The softer tone from Toshiba comes on a day of further indignities as the crisis-wracked conglomerate saw itself demoted to the second section of the Tokyo Stock Exchange and estimated bigger losses for the past financial year.

This week it chose a consortium of Bain Capital and Japanese government investors as preferred bidder for the unit, the world’s No. 2 producer of NAND flash chips. It wants to clinch a deal, worth some $18 billion, by June 28, the day of its shareholders meeting.

“Western Digital used to be a good partner, so we want to continue talks. I’m disappointed with the current dispute,” Toshiba CEO Satoshi Tsunakawa told a news conference, adding it was important that they joined forces to better compete against bigger rival Samsung Electronics.

“We want Western Digital to jointly invest to fight against Samsung. It will be so disappointing if we can’t do so because of the dispute,” he said.

But in a sign that tensions were still high, Tsunakawa also said Toshiba was not going to be the first to propose the U.S. firm join the consortium and it was still considering whether to block Western Digital employees not based at the plant from accessing joint venture data servers.

Tsunakawa also said he did not expect any changes to the make-up of the consortium before June 28.

Western Digital’s offer had not found favor on price and because the U.S. firm wanted to take control of the unit, he said, adding that he expected executives from Toshiba to still be running operations after the sale.

His comments come after sources familiar with matter said earlier this week that the Bain consortium members had made resolving the dispute with Western Digital a condition of their investment.

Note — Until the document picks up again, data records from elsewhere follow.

@[simp] theorem Device.updPacer_clk (k : Nat) (f : Pacer → Pacer) (d : Device) : (d.updPacer k f).clk = d.clk := rfl
@[simp] theorem Device.updPacer_tk (k : Nat) (f : Pacer → Pacer) (d : Device) : (d.updPacer k f).tk = d.tk := rfl
@[simp] theorem Device.updPacer_fuses (k : Nat) (f : Pacer → Pacer) (d : Device) : (d.updPacer k f).fuses = d.fuses := rfl
@[simp] theorem Device.updPacer_sec (k : Nat) (f : Pacer → Pacer) (d : Device) : (d.updPacer k f).sec = d.sec := rfl
@[simp] theorem Device.updPacer_st (k : Nat) (f : Pacer → Pacer) (d : Device) : (d.updPacer k f).st = d.st := rfl
@[simp] theorem Device.updPacer_mb (k : Nat) (f : Pacer → Pacer) (d : Device) : (d.updPacer k f).mb = d.mb := rfl
@[simp] theorem Device.updPacer_flt (k : Nat) (f : Pacer → Pacer) (d : Device) : (d.updPacer k f).flt = d.flt := rfl
@[simp] theorem Device.updPacer_pwr (k : Nat) (f : Pacer → Pacer) (d : Device) : (d.updPacer k f).pwr = d.pwr := rfl
@[simp] theorem Device.updPacer_thr (k : Nat) (f : Pacer → Pacer) (d : Device) : (d.updPacer k f).thr = d.thr := rfl
@[simp] theorem Device.updPacer_ports (k : Nat) (f : Pacer → Pacer) (d : Device) : (d.updPacer k f).ports = d.ports := rfl
@[simp] theorem Device.updPacer_tr (k : Nat) (f : Pacer → Pacer) (d : Device) : (d.updPacer k f).tr = d.tr := rfl
@[simp] theorem Device.updPacer_starter (k : Nat) (f : Pacer → Pacer) (d : Device) : (d.updPacer k f).starter = d.starter := rfl
@[simp] theorem Device.updPacer_parts (k : Nat) (f : Pacer → Pacer) (d : Device) : (d.updPacer k f).parts = d.parts := rfl
@[simp] theorem Device.updPacer_tiles (k : Nat) (f : Pacer → Pacer) (d : Device) : (d.updPacer k f).tiles = d.tiles := rfl
@[simp] theorem Device.updPacer_bmes (k : Nat) (f : Pacer → Pacer) (d : Device) : (d.updPacer k f).bmes = d.bmes := rfl
@[simp] theorem Device.updPacer_chans (k : Nat) (f : Pacer → Pacer) (d : Device) : (d.updPacer k f).chans = d.chans := rfl
@[simp] theorem Device.updPacer_net (k : Nat) (f : Pacer → Pacer) (d : Device) : (d.updPacer k f).net = d.net := rfl
@[simp] theorem Device.updPacer_pages (k : Nat) (f : Pacer → Pacer) (d : Device) : (d.updPacer k f).pages = d.pages := rfl
@[simp] theorem Device.updPacer_out (k : Nat) (f : Pacer → Pacer) (d : Device) : (d.updPacer k f).out = d.out := rfl
@[simp] theorem Device.updPacer_freeCtr (k : Nat) (f : Pacer → Pacer) (d : Device) : (d.updPacer k f).freeCtr = d.freeCtr := rfl
theorem Device.updPacer_pacer (k j : Nat) (f : Pacer → Pacer) (d : Device) : (d.updPacer k f).pacer j = if j = k then f (d.pacer k) else d.pacer j := Map.get_upd _ _ _ _ _
@[simp] theorem Device.updPacer_pacer_self (k : Nat) (f : Pacer → Pacer) (d : Device) : (d.updPacer k f).pacer k = f (d.pacer k) := Map.get_upd_self _ _ _ _
@[simp] theorem Device.updPacer_pacer_ne {k j : Nat} (f : Pacer → Pacer) (d : Device) (h : j ≠ k) : (d.updPacer k f).pacer j = d.pacer j := Map.get_upd_ne _ _ _ h
@[simp] theorem Device.updPacer_part_of (k j : Nat) (f : Pacer → Pacer) (d : Device) : (d.updPacer k f).part j = d.part j := rfl
@[simp] theorem Device.updPacer_port_of (k j : Nat) (f : Pacer → Pacer) (d : Device) : (d.updPacer k f).port j = d.port j := rfl
@[simp] theorem Device.updPacer_tile_of (k j : Nat) (f : Pacer → Pacer) (d : Device) : (d.updPacer k f).tile j = d.tile j := rfl
@[simp] theorem Device.updPacer_bme_of (k j : Nat) (f : Pacer → Pacer) (d : Device) : (d.updPacer k f).bme j = d.bme j := rfl
@[simp] theorem Device.updPacer_chan_of (k j : Nat) (f : Pacer → Pacer) (d : Device) : (d.updPacer k f).chan j = d.chan j := rfl
@[simp] theorem Device.updPacer_page_of (k j : Nat) (f : Pacer → Pacer) (d : Device) : (d.updPacer k f).page j = d.page j := rfl
@[simp] theorem Device.updPacer_region (k j : Nat) (f : Pacer → Pacer) (d : Device) : (d.updPacer k f).region j = d.region j := rfl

Representatives for Western Digital were not immediately available to comment.

HYNIX HURDLES?

South Korean chipmaker SK Hynix Inc is also part of the Bain consortium and its membership has raised concerns that the winning bid may find it difficult to clear anti-trust reviews.

Its presence has made Western Digital reluctant to join the group in its current form due to worries that high-level technology for NAND chips, which provide long-term data storage, could be leaked to its rival, sources familiar with the matter have said.

But Tsunakawa said SK Hynix would not be holding any equity and would not be involved in management – an arrangement that was unlikely to raise regulatory red flags and would prevent leaks of key technology information.

SK Hynix, which is relatively weak in NAND flash memory chips, has said it has joined the group because it sees new business opportunities. It will provide half of the 850 billion yen ($7.6 billion) that Bain plans to put up in the form of financing, sources have said.

Earlier in the day, Toshiba flagged a net loss of around $9 billion for the year ended in March with negative shareholders’ equity of around $5.2 billion, both worse than expected on an increase in liabilities at bankrupt nuclear unit Westinghouse and potential legal damages.

With negative shareholder equity confirmed, the Tokyo Stock Exchange said it would move Toshiba’s listing to the second section of the bourse from Aug. 1 – the latest in a series of humiliating developments since December for a firm that has been in business for more than 140 years.

Toshiba also received regulatory approval to delay filing its annual earnings by more than a month amid a prolonged accounting investigation at Westinghouse. It is the sixth time since 2015 that Toshiba has delayed an earnings filing.

Regulators have now given Toshiba until Aug. 10 instead of June 30 to submit the filing. Failure to gain an extension would have put the troubled company’s stock exchange listing in further jeopardy, although it still needs to dig itself out of negative shareholders’ equity by the end of this financial year to stay listed.